Published: May 29, 2007

Ask anyone you know if they want a tax cut and they'll almost certainly say yes, and make it big.

Legislators heading into a special session on how to cut local taxes understand the public mood. What they don't seem to understand is the flip side of the issue, where passions also run high.

If taxes are cut, services must be cut too. Counties experiencing rapid growth are far behind in providing needed services such as new roads and transit, a drought-proof water supply, smaller classrooms, adequate jails and enough deputies.

Major budget cuts will put them farther behind, and sharply lower taxes on new homes will remind everyone that newcomers won't soon pay enough for all the services they demand today.

The public has already begun to associate new subdivisions with noticeably lower levels of service, but the sky-high taxes paid by the new houses have been a big consolation.

That's about to change. Some of the plans lawmakers are considering would so sharply lower everyone's taxes that counties and cities would have no choice but to lay off some employees, perhaps close entire departments.

The fact is, for longtime homeowners protected by the Save Our Homes constitutional cap of 3 percent on annual increases in appraised value, property taxes are not unreasonably high. It's businesses, renters, part-time residents and new home buyers who are suffering an unfair hit.

But the Legislature isn't talking about fixing inequities. Lawmakers are talking about giving everyone a huge tax break.

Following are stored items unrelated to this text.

-- ==== Sys2Proof/Tests/Slice0.lean ====
section
/-! SUPPORT. Tests: worked cases of the spec, terms that `Instr.wf` refuses, and for every obligation with hypotheses a
concrete state and operands that meet the hypotheses of each of its clauses. -/

namespace Sys2Proof.Tests

open Sys2Proof.Machine Sys2Proof.Says

set_option Elab.async false
set_option linter.unusedVariables false

/-! ### States -/

/-- The state after reset with its S9 changed by `f`. -/
def st (f : Chip → Chip) : State := { State.reset with chip := f State.reset.chip }

/-- The S9 with the Yoke of die `d` changed. -/
def yk (d : Fin 4) (f : YokeSt → YokeSt) (c : Chip) : Chip := c.upd d fun x => { x with yoke := f x.yoke }

/-- The S9 with the tick of die `d` changed. -/
def tk (d : Fin 4) (f : TickSt → TickSt) (c : Chip) : Chip := c.upd d fun x => { x with tick := f x.tick }

/-- The S9 with the time base of die `d` at `n`. -/
def tm (d : Fin 4) (n : Nat) (c : Chip) : Chip := c.upd d fun x => { x with tb := { x.tb with now := BitVec.ofNat 64 n } }

/-- The Yoke of die `d` runs at address 5 in PROCESS, 20,100 tq into tick 7, with `l` in its registers. -/
def yr (d : Fin 4) (l : SMap Word) (c : Chip) : Chip :=
  tm d 21100 (tk d (fun t => { t with phase := .process, num := 7, start := 1000 })
    (yk d (fun y => { y with l := l, pc := 5, run := true, prog := true }) c))

/-- The S9 with register field `f` of die `d` at `v`. -/
def fl (d : Fin 4) (f : Fld) (v : Nat) (c : Chip) : Chip := c.setFld d f v

/-- The S9 with every link between its dies up. -/
def ring (c : Chip) : Chip :=
  [0, 1, 2, 3].foldl (fun c d => (c.setLink d 0 { c.link d 0 with st := 0 }).setLink d 1 { c.link d 1 with st := 0 }) c

/-- A vector whose lane `j` is `n + 37 j`. -/
def ve (n : Nat) : Vec := Lanes.ofFn fun j => BitVec.ofNat 14 (n + 37 * j)

/-- A program of tenant 3 runs on a cluster since time 0, with `s` in its scalar registers, p1 at 0x5A5A, and v3, v5 and
the warp entries 64 to 67 set. -/
def kl (s : SMap (BitVec 28)) : Cluster :=
  { st := .running, ten := 3, pc := 9, wb := 1, descs := [{ base := 0x2100000000, limit := 0x2110000000, rd := true, wr := true }], sreg := s, preg := [(1, 0x5A5B), (2, 0xA5A4)],
    vec := [(3, ve 5), (5, ve 8000), (64, ve 77), (65, ve 16000), (66, ve 1), (67, ve 2)],
    acc := [(16, { v := 2000000, n := 3 }), (17, { v := 0x7FFFFFFFFFFFFF, n := 9 }), (18, { v := 5, o := true })] }

/-- The S9 with cluster `c` of die `d` as `x`, 30,000 tq after the time 0. -/
def cl (d : Fin 4) (c : Nat) (x : Cluster) (k : Chip) : Chip :=
  tm d 30000 (k.setCluster d c x)

/-! ### Worked cases of the spec -/

/-- The worked case of R22: one word in both layouts. -/
theorem test_word_layouts :
    ofLanes 0x0005 0x3FFF 0x2000 0x1FFF = 0x7FFE000FFFC005 ∧
      packWord 0x7FFE000FFFC005 = [0x05, 0xC0, 0xFF, 0x0F, 0x00, 0xFE, 0x7F] ∧
      expandWord 0x7FFE000FFFC005 = [0x05, 0x00, 0xFF, 0xFF, 0x00, 0xE0, 0xFF, 0x1F] := by decide

/-- The worked case of R514: the means of four records, and a marked sample. -/
theorem test_set_means :
    (([10, 11, 11, 11] : List Lane).foldl (addSample true) 0 |> meanOf 2) = 11 ∧
      (([2, 3, 4, 5] : List Lane).foldl (addSample true) 0 |> meanOf 2) = 4 ∧
      (([6, 0x2000, 7, 8] : List Lane).foldl (addSample true) 0 |> meanOf 2) = -(2 ^ 27) := by decide

/-- The worked case of R524: one P1 block, its length, its first bytes and its decoded values. -/
theorem test_p1_block :
    let f : P1 := { m := 8, mark := true, trunc := false }
    let x := streamOf (encodeFields 1 14 f true
      [1203, 1190, 1177, 1161, 1144, 1130, 1109, 1092, -30, -7, 0, 3, 17, -8192, 511, 640])
    x.n = 131 ∧ (streamBytes x).take 4 = [0x5C, 0x52, 0x52, 0x4A] ∧
      (decodeStream 1 14 f true 16 x.v).vals =
        [1200, 1184, 1184, 1168, 1152, 1136, 1104, 1088, -32, 0, 0, 0, 16, -8192, 512, 640] := by decide +kernel

/-- The worked case of R528: P2 codes, and what they decode to. -/
theorem test_p2_codes :
    ([700, 2049, 3141593, -3141593] : List Int).map (p2Code true) = [0x02BC, 0x0800, 0x31FE, 0xB1FE] ∧
      [0x0800, 0x31FE].map (p2Value true) = [some 2048, some 3141632] := by decide +kernel

/-- The worked case of R834: with F = 4 and PERIOD 200 ms the window opens at a count of 50,000. -/
theorem test_watchdog_window :
    wdogOpen (((State.reset.chip.onHem 0 fun h => { h with control := 4 }).onWdog 0 fun w => { w with period := 200 })) 0 =
      50000 := by decide +kernel

/-- R63: with P = 10,001 takes S = 8,745 and refuses 8,746 with RESULT 4. -/
theorem test_smallest_period :
    settingCode 10001 100 8745 5 = 1 ∧ settingCode 10001 100 8746 5 = 4 := by decide +kernel

/-- The worked case of the four balls (R892). -/
theorem test_four_balls :
    (ballAt 4 28, ballAt 33 41, ballAt 32 12, ballAt 22 9) =
        (Ball.io 5 13, Ball.ltx 3 2 false, Ball.ddqs 2 4 false, Ball.lasenA) ∧
      [ballName 4 28, ballName 33 41, ballName 32 12, ballName 22 9] = ["D28", "AP41", "AN12", "AC9"] := by decide +kernel

/-- The ball counts of R893: GND, VDDQ, VDD2, VCORE_2, VLANE, VAUX, VADC, VAON, VPS, VIO_B07, VBAT and all. -/
theorem test_ball_counts :
    ([.gnd, .vddq, .vdd2, .vcore 2, .vlane, .vaux, .vadc, .vaon, .vps, .vio 7, .vbat].map fun v =>
        balls.countP fun b => b == Supply.at v) = [214, 80, 12, 18, 24, 12, 4, 7, 2, 3, 1] ∧ balls.length = 1764 := by
  decide +kernel

/-- The lengths of the boundary registers (R915). -/
theorem test_boundary_lengths : (dies.all fun d => (boundary d.val).length == boundaryCells d) = true := by decide +kernel

/-- Before the image is released CFG_DONE is low, ALERT_N and CFG_ERR are released, and user I/O are off (R895, R896). -/
theorem test_pins_at_reset :
    [Ball.cfgDone, .alertN, .cfgErr, .io 5 13, .lasenA].map (pinDrive State.reset.chip) =
      [.low, .released, .released, .highZ, .highZ] := by decide +kernel
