/-- A matrix operation in a slice's queue with every operand read at issue (R262): its words and address, tile base, FBO, the
positions active and those zeroed, the bit string of A's row by position, the bit strings of B's fragments by quarter, the A
scale bytes by position, the values of its operand pairs, the index values of an MMAG; the fault it met, if any; the K-steps performed
before a stop (R263). -/
structure MatOp where
  gid : Gid
  vf : Nat
  kind : MatKind
  word : Word
  pre : Word
  addr : Nat
  atb : Nat
  fbo : Dword
  act : Mask
  zeroed : Mask
  a : FMap Nat
  b : List Nat
  asc : FMap Byte
  pairs : List Dword
  idx : List Word
  fault : Option FaultInfo
  steps : Nat := 0
  deriving DecidableEq, Repr

/-- The REUSE latch (R261): what names the fragments, and the fragments. -/
structure Latch where
  bop : Nat
  bkind : Nat
  bfmt : Nat
  kb : Nat
  pair : List Dword
  idx : List Word
  b : List Nat
  deriving DecidableEq, Repr

/-- One row of a readout entry (R271, R277): its lane and member, its address before windows, the bytes of its 8 elements. -/
structure RoRow where
  lane : Nat
  member : Nat
  addr : Nat
  bytes : List Byte
  abs : Bool := false
  deriving DecidableEq, Repr

/-- A readout buffer entry (R273, R274): the rows not yet written, in member then lane order (`abs` marks what is left of a row, its address
already through the windows); `line` is the issuing path with its ancestors, `reqs` its writes to peers that have no acknowledgement; `first` says that its rows are written before the
group's first leg after a resumption (R274). -/
structure Readout where
  id : Nat
  gid : Gid
  vf : Nat
  part : Nat
  share : Share
  scratch : Bool
  target : Nat
  rows : List RoRow
  reqs : List Nat
  parked : Option Nat
  pinned : Option FaultInfo
  first : Bool
  addr : Nat
  tag : Dword
  line : List Nat := []
  deriving DecidableEq, Repr

/-! ### Task updates -/

/-- Where a task record lies, resolved by its user: a scratchpad offset of a block, a virtual address of a function (R241,
R280), or a physical address that a peer named (R318). -/
inductive RecLoc where
  | scr (block : Nat) (ofs : Nat)
  | glob (vf : Nat) (va : Nat)
  | phys (pa : Nat)
  deriving DecidableEq, Repr

/-- Where an update of a task record comes from (R46, R288). -/
inductive UpdSrc where
  | engine
  | action
  | route
  | ring
  | done
  /-- A `sys.evsig` entry that waits for its group's earlier accesses (R289, R301): the code. -/
  | evsig (gid : Gid) (code : Nat)
  deriving DecidableEq, Repr

/-- An update that waits to be applied at its record's home (R47). `after` names what it waits for (R138). -/
structure Update where
  id : Nat
  vf : Nat
  target : RecLoc
  d : Int
  src : UpdSrc
  tag : Dword
  after : List Nat
  parked : Option Nat
  deriving DecidableEq, Repr

/-! ### Faults as state -/

/-- Why a group is parked (R353). A REGCLM names its n, its path, and where that path goes on once the claim is granted: clause, word,
and whether a leg begins there (R299). -/
inductive Park where
  | none
  | arrive
  | regclm (n path pc word : Nat) (fresh : Bool)
  | miss
  deriving DecidableEq, Repr

/-- The step's capsule state of a group (R291): roles 0 none, 1 holder, 2 adopter, 3 displaced holder. `inMode` says that
the group is in capsule mode, `path` which path entered. `buffer` holds the step's stores by physical address, `vas` their
virtual addresses. `regs` and `resume` are what a restart of the step restores
(R297). -/
structure CapState where
  record : Nat
  seq : Nat
  stage : Nat
  role : Nat
  holder : Gid
  inMode : Bool
  path : Nat
  stalled : Bool
  delivered : Bool
  result : List Dword
  buffer : FMap Byte
  vas : FMap Nat
  lines : List Nat
  regs : List Dword
  resume : Nat
  code : Nat
  deriving DecidableEq, Repr

def CapState.none : CapState :=
  { record := 0, seq := 0, stage := 0, role := 0, holder := 0, inMode := false, path := 0, stalled := false, delivered := false,
    result := [], buffer := [], vas := [], lines := [], regs := [], resume := 0, code := 0 }

/-- A place of the aggregation fault log (R144, R319): an element's E0 word, index and cause. -/
structure AggFault where
  e0 : Dword
  index : Nat
  cause : Nat
  deriving DecidableEq, Repr

/-! ### Groups, blocks, launches -/

/-- A group (R24-R39, R164, R353). `slot` is its resident index on the partition. `v` maps a register to its values by position; `vEmpty` to the positions at which it is
empty; `sh`, `shEmpty`, `shLive` are the helper shadows, their empty bits and the positions at which they are not
discarded (R33), `shOwner` the path (plus 1) for which a position last wrote its shadow of a register, by `256 * register + position`. `seen` names the stores of its core that its loads have observed in the L1 (R125, R128). `x` maps `4 * position + i`, `tiles` maps `((tile * 8 + member) * 64) + 8 * row + column`. -/
structure Group where
  gid : Gid
  vf : Nat
  launch : Nat
  block : Nat
  part : Nat
  slot : Nat
  cluster : Nat
  blockNo : Nat
  groupNo : Nat
  w : Nat
  e : Nat
  laneOff : Nat
  vregs : Nat
  vcur : Nat
  helpers : Bool
  atiles : Nat
  xext : Nat
  dstack : Nat
  blocks : Nat
  groups : Nat
  round : Nat
  prio : Nat
  tag : Dword
  k : List Dword
  v : FMap (List Word)
  vEmpty : FMap Mask
  sh : FMap (List Word)
  shEmpty : FMap Mask
  shLive : FMap Mask
  shOwner : FMap Nat
  s : FMap Dword
  sEmpty : Dword
  sTicket : Dword
  m : FMap Mask
  q : FMap Stream
  x : FMap Xa
  tiles : FMap Xa
  slots : FMap LongRec
  fstat : FMap Half
  paths : List Path
  nextPath : Nat
  backoff : Nat
  polling : Option Nat
  park : Park
  tokens : List Nat
  chain : Gid
  cap : CapState
  aggLost : Nat
  aggLog : List AggFault
  latch : Option Latch
  fault : Option FaultInfo
  stopped : Bool
  sig : Dword
  seen : List Nat := []
  deriving DecidableEq, Repr

/-- A resident block (R24, R51, R92): its core, its scratchpad program area and how many of its groups remain; `arrivals` names the accesses and engine
requests that stalled on it before it started, these with their progress then. -/
structure Block where
  uid : Nat
  vf : Nat
  launch : Nat
  cluster : Nat
  blockNo : Nat
  core : Nat
  scr : Nat
  dstk : Nat
  xext : Nat
  ngroups : Nat
  started : Bool
  left : Nat
  data : FMap Byte
  arrivals : List (Nat × Nat) := []
  deriving DecidableEq, Repr

/-- A cluster whose block 0 is placed while others are not (R45): its die, its number in the grid, the block that comes next, the cores
that have taken a block of it (R24). -/
structure ClusterRun where
  die : Nat
  cluster : Nat
  next : Nat
  cores : List Nat
  deriving DecidableEq, Repr

/-- An accepted launch (R40, R43, R44, R394). `nextCluster` is the cluster that is to begin next, `progress` those in progress;
`gids` the groups placed, `cores` the cores that have taken a block of it. `waitSince` holds for each die the
base-die cycle from which the next cluster waits (R394). -/
structure Launch where
  id : Nat
  vf : Nat
  spawn : Bool
  recAddr : Nat
  entry : Nat
  shape : Dword
  grid : Dword
  alloc : Dword
  doneRec : Dword
  tag : Dword
  k : List Dword
  nextCluster : Nat
  progress : List ClusterRun
  waitSince : FMap Nat
  blocksLeft : Nat
  replay : Bool
  gids : List Gid
  cores : List Nat
  deriving DecidableEq, Repr

/-! ### Cores, partitions, dies -/

/-- A line of a core's L1 (R112): whether it is a host line, its 128-byte line number, the validity of its 32 words, and
the words. -/
structure L1Line where
  host : Bool
  line : Nat
  valid : Word
  data : FMap Word
  deriving DecidableEq, Repr

/-- A core (R11, R19, R44, R384). `cc` is the constant cache: words by 8-byte address of a function (R100); `ic` the instruction
cache: words of code by place. `served` lists the groups that the core's engines have served in their turn, with the engine's opcode (R241). -/
structure Core where
  cycles : Nat
  pm : FMap Dword
  l1 : List L1Line
  cc : FMap Dword
  ic : FMap Dword
  accepted : Nat
  retiring : Bool
  served : List (Nat × Gid) := []
  deriving DecidableEq, Repr

def Core.reset : Core := { cycles := 0, pm := [], l1 := [], cc := [], ic := [], accepted := 0, retiring := false }

/-- The leg that holds a partition's issue slot (R36, R39): the winner's group and path, a unison partner's, and whether
the partner's turn comes next; `paid` says that the word before it issued jointly, so that the partner's costs nothing more, `passed` names
the slots that each of its legs has passed over (R50). -/
structure Run where
  gid : Gid
  path : Nat
  partner : Option (Gid × Nat)
  turn : Bool
  paid : Bool
  passed : List (Gid × Nat)
  deriving DecidableEq, Repr

/-- A partition (R26, R35, R255): the GEN to give at each resident index, the running leg, a partner whose leg comes
next, the parked claims (group, path, n) oldest first, the slice's queue and the operation in progress, and the core cycles at which the
issue slot (R27) and the slice (R263) are free. -/
structure Part where
  gens : FMap Nat
  run : Option Run
  next : Option (Gid × Nat)
  claims : List (Gid × Nat × Nat)
  queue : List MatOp
  busy : Option MatOp
  freeAt : Nat
  sliceAt : Nat
  deriving DecidableEq, Repr

def Part.reset : Part := { gens := [], run := none, next := none, claims := [], queue := [], busy := none, freeAt := 0, sliceAt := 0 }

/-- A token of a route engine at its sender (R322, R323), in the order of its send list: the issuing core and die, the
request, the choice in progress, its number in the list, the row once read (`inbuf` the bytes of peers that have arrived,
`reading` the read in progress), whether its first packet has left, the later packets without acknowledgement, the refusal
causes so far, whether it is being dropped and the count that the drop log then showed (R327). -/
structure Token where
  id : Nat
  vf : Nat
  gid : Gid
  core : Nat
  req : EngReq
  choice : Nat
  lslot : Nat
  bytes : Option (List Byte)
  inbuf : FMap Byte
  reading : Option Nat
  sent : Bool
  left : List Nat
  causes : List Nat
  dropping : Bool
  dropCount : Option Nat := none
  parked : Option Nat
  tag : Dword
  deriving DecidableEq, Repr

/-- A token accepted by this device and landing (R325, R326): the packet that the reply answers, the slot and its address, the
route header, the bytes received of `need`; whether the header is written, LAND counted, the update of TREC it waits for,
the fault that lost it. -/
structure Landing where
  id : Nat
  vf : Nat
  src : Nat
  cw : Nat
  pseq : Nat
  expert : Nat
  slot : Nat
  addr : Nat
  header : List Dword
  bytes : List Byte
  need : Nat
  whole : Bool
  headerDone : Bool
  landed : Bool
  upd : Option Nat
  lost : Option FaultInfo
  parked : Option Nat
  deriving DecidableEq, Repr

/-- A page move in progress (R107): the page and its size, its entry's address, the target frame and tier, the pool word taken. -/
structure Move where
  id : Nat
  vf : Nat
  die : Nat
  va : Nat
  pteAddr : Nat
  frame : Nat
  tier : Nat
  size : Nat
  poolWord : Nat
  deriving DecidableEq, Repr

/-- A die (R19, R97, R323, R376): base-die cycles, the weight store's window, the cycles gone of it and its refresh mode, a pending change
of mode, the next number of each send list, the queues that the dispatcher has visited in its turn and its ageing (R394), the groups that the die's
migration and route engines have served in their turn (R241). -/
structure Die where
  cycles : Nat
  window : Nat
  phase : Nat
  hot : Bool
  hotNext : Bool
  lists : FMap Nat
  visited : List (Nat × Bool)
  agedFor : Option (Nat × Bool)
  served : List (Nat × Gid) := []
  deriving DecidableEq, Repr

def Die.reset : Die :=
  { cycles := 0, window := 0, phase := 0, hot := false, hotNext := false, lists := [], visited := [], agedFor := none }

/-- A dirty line of an L2 (R114, R15), the least recently written first in the list: where it lies, the stacked layer 0-15 or 16 + d
for the base half of die d, whether it is a line of tier T2, and its 128-byte line number. -/
structure DirtyLine where
  layer : Nat
  host : Bool
  line : Nat
  deriving DecidableEq, Repr

/-! ### Contexts and rings -/

/-- A ring of a function (R371, R372). -/
structure Ring where
  base : Dword
  log2 : Nat
  en : Bool
  pi : Word
  ci : Word
  ovf : Word
  deriving DecidableEq, Repr

def Ring.reset : Ring := { base := 0, log2 := 0, en := false, pi := 0, ci := 0, ovf := 0 }

/-- How a function's context stands (R346, R355, R375): no work resident or running; stopping under a halt or a
pre-emption; halted; switched out. -/
inductive CtxState where
  | live
  | stopping (preempt : Bool)
  | halted
  | switched
  deriving DecidableEq, Repr

/-- What work a parking entry parks (R117, R42, R358): a group, an engine request, a readout entry, a route token, a
landing token, a task update, a launch of a ring or spawn queue, a chunk's result or a chunk's read (R337), a fabric
request that missed at its destination (R319), an access that met an error in a clean line (R362). -/
inductive Parked where
  | group (gid : Gid)
  | xfer (id : Nat)
  | readout (id : Nat)
  | token (id : Nat)
  | landing (id : Nat)
  | update (id : Nat)
  | launch (spawn : Bool)
  | result (region chunk : Nat)
  | chunk (region chunk : Nat)
  | request (id : Nat)
  | access (id : Nat)
  deriving DecidableEq, Repr

/-- A parking entry of the fault queue (R358), kept while its work is parked; `written` when it stands in the ring, `word` the address of a
group's word that missed (R348). -/
structure ParkEntry where
  token : Nat
  words : List Dword
  written : Bool
  work : Parked
  word : Nat := 0
  deriving DecidableEq, Repr

/-- Everything a stop keeps (R351-R354): the groups, blocks and unfinished work of the context, accesses that what else
stops keeps from being performed, the bytes written to the save area with the offset of each record. -/
structure Saved where
  groups : List Group
  blocks : List Block
  xfers : List Xfer
  ops : List (Nat × MatOp)
  readouts : List Readout
  tokens : List Token
  held : List Access
  image : List Byte
  offsets : List Nat
  deriving DecidableEq, Repr

def Saved.none : Saved :=
  { groups := [], blocks := [], xfers := [], ops := [], readouts := [], tokens := [], held := [], image := [],
    offsets := [] }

There are many competing ideas, none of which has undergone rigorous examination. The best thing for lawmakers to do next month is to freeze taxes at last year's level to provide some temporary relief and give themselves more time to figure out the complicated constitutional issues that require voter approval.

Big tax cuts would give homeowners more money to spend and invest, which would help the economy, but that's as far as state lawmakers have taken the analysis. They're going to let local elected leaders worry about who buys the new school, new jail, new road and new library.

Cities and counties are not innocent bystanders in the approaching train wreck. By one estimate, local government spending will exceed increases in personal income by $4.8 billion next year. Tampa's revenue from property taxes increased 20 percent last year, yet only reluctantly did Tampa City Council cut a little.

As higher property values made local budgets soar, local officials gave generous raises to police, firefighters and everyone on the public payroll. These raises tended to be far higher than in the private sector, and many increases are part of union contracts that are impossible to reduce.

So if forced to cut, local governments will cut where they can, in social services, maintenance, temporary workers and capital expenditures. The public is going to get very angry about these cuts and they're going to focus their anger on growth. If they manage to slow down the construction of houses and apartments, they will slow the state's economy far more than it will be stimulated by tax cuts.

Lawmakers should think about how commuters on jammed roads will feel when told that overdue road widenings must be postponed indefinitely. The only way to vent frustration will be when another housing project, even a well-planned one, comes up for approval.

Much is at stake. Hillsborough Commissioner Jim Norman, a longtime advocate of low taxes, calls the potential cuts to county government a "financial Katrina."

The Legislature should slow down and listen before it's too late. The state needs a hard rain, not a government-crippling hurricane.